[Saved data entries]
-- ==== Sys2Proof/Tests/Slice0.lean ====
section
/-! SUPPORT. Tests of one step each, with expected results from spec/95_test_vectors.md, and for every obligation that has
hypotheses a witness that meets them. -/

namespace Sys2Proof.Machine

/-! ### Ill-formed commands are refused (R74 to R78: the operand must fit 32 bits) -/

theorem test_wf_refuses_wide_mode : (Instr.construct (2 ^ 32)).wf = false := by decide
theorem test_wf_refuses_wide_percent : (Instr.setSpeed (2 ^ 31)).wf = false := by decide
theorem test_wf_refuses_low_percent : (Instr.setSpeed (-2 ^ 31 - 1)).wf = false := by decide
theorem test_wf_refuses_wide_count : (Instr.stepN (2 ^ 31)).wf = false := by decide
theorem test_wf_refuses_low_count : (Instr.stepN (-2 ^ 31 - 1)).wf = false := by decide
theorem test_wf_refuses_wide_angle : (Instr.stepAngle (2 ^ 31)).wf = false := by decide
theorem test_wf_refuses_low_angle : (Instr.stepAngle (-2 ^ 31 - 1)).wf = false := by decide
/-- Every operand a word can carry is accepted: the ends of the ranges, and the commands without a range. -/
theorem test_wf_accepts_the_ends :
    [Instr.construct 0, .construct (2 ^ 32 - 1), .setSpeed (-2 ^ 31), .setSpeed (2 ^ 31 - 1), .oneStep .forward,
      .oneStep .reverse, .stepN (-2 ^ 31), .stepN (2 ^ 31 - 1), .stepAngle (-2 ^ 31), .stepAngle (2 ^ 31 - 1),
      .shutdown, .reserved6, .reserved7].all Instr.wf = true := by decide

/-! ### Decoding: words of L2.1, `op` written in three bits and `arg` in 32 -/

theorem test_decode_construct_halfstep :
    decode (0b000#3 ++ 0b00000000000000000000000000000010#32) = .instr (.construct 2) := by decide
theorem test_decode_construct_whole_arg :
    decode (0b000#3 ++ 0b11111111111111111111111111111111#32) = .instr (.construct 4294967295) := by decide
theorem test_decode_setSpeed_negative :
    decode (0b001#3 ++ 0b11111111111111111111111111111001#32) = .instr (.setSpeed (-7)) := by decide
theorem test_decode_setSpeed_largest :
    decode (0b001#3 ++ 0b01111111111111111111111111111111#32) = .instr (.setSpeed 2147483647) := by decide
theorem test_decode_oneStep_forward :
    decode (0b010#3 ++ 0b00000000000000000000000000000000#32) = .instr (.oneStep .forward) := by decide
theorem test_decode_oneStep_reverse :
    decode (0b010#3 ++ 0b00000000000000000000000000000001#32) = .instr (.oneStep .reverse) := by decide
theorem test_decode_spare_bit_one :
    decode (0b010#3 ++ 0b00000000000000000000000000000010#32) = .reject (.spareDirectionBits 1#31) := by decide
theorem test_decode_spare_bit_last :
    decode (0b010#3 ++ 0b10000000000000000000000000000001#32) = .reject (.spareDirectionBits 0x40000000#31) := by decide
theorem test_decode_stepN_negative :
    decode (0b011#3 ++ 0b11111111111111111111111111111100#32) = .instr (.stepN (-4)) := by decide
theorem test_decode_stepN_least :
    decode (0b011#3 ++ 0b10000000000000000000000000000000#32) = .instr (.stepN (-2147483648)) := by decide
theorem test_decode_stepAngle_degree :
    decode (0b100#3 ++ 0b00000000000000000000000100000000#32) = .instr (.stepAngle 256) := by decide
theorem test_decode_stepAngle_half_degree_back :
    decode (0b100#3 ++ 0b11111111111111111111111110000000#32) = .instr (.stepAngle (-128)) := by decide
theorem test_decode_shutdown_ignores_arg :
    decode (0b101#3 ++ 0b00000000000000000000000001100011#32) = .instr .shutdown := by decide
theorem test_decode_reserved6 :
    decode (0b110#3 ++ 0b00000000000000000000000000000000#32) = .instr .reserved6 := by decide
theorem test_decode_reserved7 :
    decode (0b111#3 ++ 0b00000000000000000000000000000101#32) = .instr .reserved7 := by decide
theorem test_encode_stepN : encode (.stepN (-4)) = 0x3FFFFFFFC#35 := by decide
theorem test_encode_oneStep : encode (.oneStep .reverse) = 0x200000001#35 := by decide
theorem test_table_word_above_the_command : decodeTableWord 40 0x800000000 = none := by decide
theorem test_table_word_shutdown : decodeTableWord 40 0x500000000 = some .shutdown := by decide
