-- ==== Sys2Proof/Word.lean ====
section
/-! DEFINITION. The plainest data of the model: octets as frames and objects carry them, and sparse tables, which hold
one entry for each unit or address that differs from what an unlisted one reads as. -/

namespace Sys2Proof

/-- An octet of a frame, a datagram or an object value. -/
abbrev Byte := BitVec 8

/-- A sparse table: keys strictly rising, no entry equal to the default of its key. -/
abbrev Tab (α : Type) := List (Nat × α)

namespace Tab

variable {α : Type}

/-- The entry listed for a key, none where the table lists none. -/
def find? : Tab α → Nat → Option α
  | [], _ => none
  | (k, a) :: t, n => if k = n then some a else find? t n

/-- The value of a key: the listed entry, or the default of the key. -/
def get (d : Nat → α) (t : Tab α) (n : Nat) : α := (find? t n).getD (d n)

/-- The table with no entry for n. -/
def erase : Tab α → Nat → Tab α
  | [], _ => []
  | (k, a) :: t, n => if k = n then erase t n else (k, a) :: erase t n

/-- The table with an entry put before the first greater key. -/
def insert : Tab α → Nat → α → Tab α
  | [], n, v => [(n, v)]
  | (k, a) :: t, n, v => if n < k then (n, v) :: (k, a) :: t else (k, a) :: insert t n v

/-- The table in which n has the value v: a value equal to the default is not listed. -/
def set [DecidableEq α] (d : Nat → α) (t : Tab α) (n : Nat) (v : α) : Tab α :=
  if v = d n then erase t n else insert (erase t n) n v

/-- The keys rise strictly. -/
def rising : Tab α → Bool
  | [] => true
  | [_] => true
  | (a, _) :: (b, v) :: t => a < b && rising ((b, v) :: t)

/-- The canonical form: keys strictly rising, no entry equal to the default of its key. -/
def canon [DecidableEq α] (d : Nat → α) (t : Tab α) : Bool :=
  rising t && t.all (fun p => decide (p.2 ≠ d p.1))

end Tab
end Sys2Proof
end

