def area38_0 : List ObjRow := [
  ⟨0x3800, 22, 0x00, 1, .u8, (some 0), none, 29, 0, .any, 0⟩,
  ⟨0x3800, 22, 0x01, 1, .bool, (some 0), (some 2), 0, 0, .span 0 1, 0⟩,
  ⟨0x3800, 16, 0x02, 1, .enum8, (some 0), (some 2), 1, 0, .span 0 4, 0⟩,
  ⟨0x3810, 4, 0x02, 1, .enum8, (some 0), (some 2), 4, 0, .span 0 4, 0⟩,
  ⟨0x3814, 2, 0x02, 1, .enum8, (some 0), (some 2), 0, 0, .span 0 4, 0⟩,
  ⟨0x3800, 22, 0x03, 1, .enum8, (some 0), (some 2), 0, 0, .span 0 2, 0⟩,
  ⟨0x3800, 22, 0x04, 1, .bool, (some 0), (some 2), 1, 0, .span 0 1, 0⟩,
  ⟨0x3800, 22, 0x05, 1, .enum8, (some 0), none, 0, 0, .any, 0⟩,
  ⟨0x3800, 22, 0x06, 1, .bool, (some 0), none, 0, 0, .any, 0⟩,
  ⟨0x3800, 22, 0x07, 1, .bool, (some 0), (some 2), 0, 0, .span 0 1, 0⟩,
  ⟨0x3800, 22, 0x08, 1, .bool, none, (some 2), 0, 0, .span 0 1, 0⟩,
  ⟨0x3800, 22, 0x09, 1, .enum8, (some 0), (some 2), 0, 0, .span 0 3, 0⟩,
  ⟨0x3800, 22, 0x0A, 1, .bits16, (some 0), (some 2), 0, 0, .any, 0xfff8⟩,
  ⟨0x3800, 22, 0x0B, 1, .u32, (some 0), (some 2), 100, 0, .span 1 1000000, 0⟩,
  ⟨0x3800, 22, 0x0C, 1, .u32, (some 0), (some 2), 12000, 0, .span 500 1000000, 0⟩,
  ⟨0x3800, 22, 0x0D, 1, .enum8, (some 0), none, 0, 0, .any, 0⟩,
  ⟨0x3800, 22, 0x0E, 1, .enum8, (some 0), none, 0, 0, .any, 0⟩,
  ⟨0x3800, 22, 0x0F, 1, .u8, (some 0), none, 0, 0, .any, 0⟩,
  ⟨0x3800, 22, 0x10, 1, .i64, (some 0), none, 0, 0, .any, 0⟩,
  ⟨0x3800, 22, 0x11, 1, .u64, (some 0), none, 0, 0, .any, 0⟩,
  ⟨0x3800, 22, 0x12, 1, .u64, (some 0), none, 0, 0, .any, 0⟩,
  ⟨0x3800, 22, 0x13, 1, .u64, (some 0), none, 0, 0, .any, 0⟩,
  ⟨0x3800, 22, 0x14, 1, .u64, (some 0), none, 0, 0, .any, 0⟩,
  ⟨0x3800, 22, 0x15, 1, .u64, (some 0), none, 0, 0, .any, 0⟩]

def area38_1 : List ObjRow := [
  ⟨0x3800, 22, 0x16, 1, .u64, (some 0), none, 0, 0, .any, 0⟩,
  ⟨0x3800, 22, 0x17, 1, .bits16, (some 0), none, 0, 0, .any, 0⟩,
  ⟨0x3800, 22, 0x18, 1, .bits16, (some 0), (some 1), 0, 0, .any, 0xfe00⟩,
  ⟨0x3800, 22, 0x19, 1, .bits16, (some 0), (some 2), 0, 0, .any, 0xfe00⟩,
  ⟨0x3800, 22, 0x1A, 1, .u32, (some 0), none, 0, 0, .any, 0⟩,
  ⟨0x3800, 22, 0x1B, 1, .u32, (some 0), none, 0, 0, .any, 0⟩,
  ⟨0x3800, 22, 0x1C, 1, .u32, (some 0), none, 0, 0, .any, 0⟩,
  ⟨0x3800, 22, 0x1D, 1, .u32, (some 0), none, 0, 0, .any, 0⟩,
  ⟨0x3870, 1, 0x01, 1, .u16, (some 0), (some 2), 46531, 0, .any, 0⟩,
  ⟨0x3870, 1, 0x02, 1, .bits16, (some 0), (some 2), 3, 0, .any, 0xfffc⟩,
  ⟨0x3870, 1, 0x03, 1, .u32, (some 0), none, 0, 0, .any, 0⟩,
  ⟨0x3870, 1, 0x04, 1, .u8, none, (some 2), 0, 0, .span 16 21, 0⟩,
  ⟨0x3870, 1, 0x05, 1, (.string 32), (some 0), (some 2), 1, 0, .any, 0⟩,
  ⟨0x3870, 1, 0x06, 1, .u32, (some 0), (some 2), 0, 0, .any, 0⟩,
  ⟨0x3870, 1, 0x07, 1, .u32, (some 0), (some 2), 5000, 0, .span 1000 100000, 0⟩,
  ⟨0x3870, 1, 0x08, 1, .u32, (some 0), (some 2), 1000, 0, .span 10 60000, 0⟩,
  ⟨0x3878, 1, 0x01, 1, .u8, (some 0), (some 2), 0, 0, .span 0 21, 0⟩,
  ⟨0x3878, 1, 0x02, 1, .bool, none, (some 2), 0, 0, .span 0 1, 0⟩,
  ⟨0x3878, 1, 0x03, 1, .enum8, (some 0), none, 0, 0, .any, 0⟩,
  ⟨0x3878, 1, 0x04, 1, .u64, (some 0), (some 2), 100000000, 0, .span 1000000 1000000000000, 0⟩,
  ⟨0x3878, 1, 0x05, 1, .u16, (some 0), (some 2), 10, 0, .span 2 40, 0⟩,
  ⟨0x3878, 1, 0x06, 1, .u16, (some 0), none, 0, 0, .any, 0⟩,
  ⟨0x3878, 1, 0x07, 1, .u16, (some 0), none, 0, 0, .any, 0⟩,
  ⟨0x3878, 1, 0x08, 1, (.octet 1024), (some 0), none, 0, 0, .any, 0⟩]

def area38_2 : List ObjRow := [
  ⟨0x3878, 1, 0x09, 1, .ts128, (some 0), none, 0, 0, .any, 0⟩,
  ⟨0x3880, 6, 0x00, 1, .u8, (some 0), none, 12, 0, .any, 0⟩,
  ⟨0x3880, 6, 0x01, 1, .enum8, (some 0), (some 2), 0, 0, .span 0 7, 0⟩,
  ⟨0x3880, 6, 0x02, 1, .enum8, (some 0), (some 2), 0, 0, .span 0 7, 0⟩,
  ⟨0x3880, 6, 0x03, 1, .u64, (some 0), (some 2), 0, 0, .any, 0⟩,
  ⟨0x3880, 6, 0x04, 1, .enum8, (some 0), (some 2), 0, 0, .span 0 1, 0⟩,
  ⟨0x3880, 6, 0x05, 1, .u8, (some 0), (some 2), 6, 0, .span 3 12, 0⟩,
  ⟨0x3880, 6, 0x06, 1, .bool, none, (some 2), 0, 0, .span 0 1, 0⟩,
  ⟨0x3880, 6, 0x07, 1, .bool, (some 0), none, 0, 0, .any, 0⟩,
  ⟨0x3880, 6, 0x08, 1, .u64, (some 0), none, 0, 0, .any, 0⟩,
  ⟨0x3880, 6, 0x09, 1, .u64, (some 0), none, 0, 0, .any, 0⟩,
  ⟨0x3880, 6, 0x0A, 1, .u64, (some 0), none, 0, 0, .any, 0⟩,
  ⟨0x3880, 6, 0x0B, 1, .u32, (some 0), none, 0, 0, .any, 0⟩,
  ⟨0x3880, 6, 0x0C, 1, .bool, none, (some 2), 0, 0, .span 0 1, 0⟩]

def area39_0 : List ObjRow := [
  ⟨0x3900, 16, 0x00, 1, .u8, (some 0), none, 3, 0, .any, 0⟩,
  ⟨0x3910, 4, 0x00, 1, .u8, (some 0), none, 4, 0, .any, 0⟩,
  ⟨0x3914, 2, 0x00, 1, .u8, (some 0), none, 2, 0, .any, 0⟩,
  ⟨0x3900, 16, 0x01, 3, (.octet 32), (some 0), (some 2), 0, 0, .any, 0⟩,
  ⟨0x3910, 4, 0x04, 1, (.octet 32), (some 0), (some 2), 0, 0, .any, 0⟩,
  ⟨0x3914, 2, 0x01, 2, (.octet 32), (some 0), (some 2), 0, 0, .any, 0⟩]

• Problem to work on:
The answer must be a single number: how many lines of the entries contain "spareDirectionBits".

• Task response:
2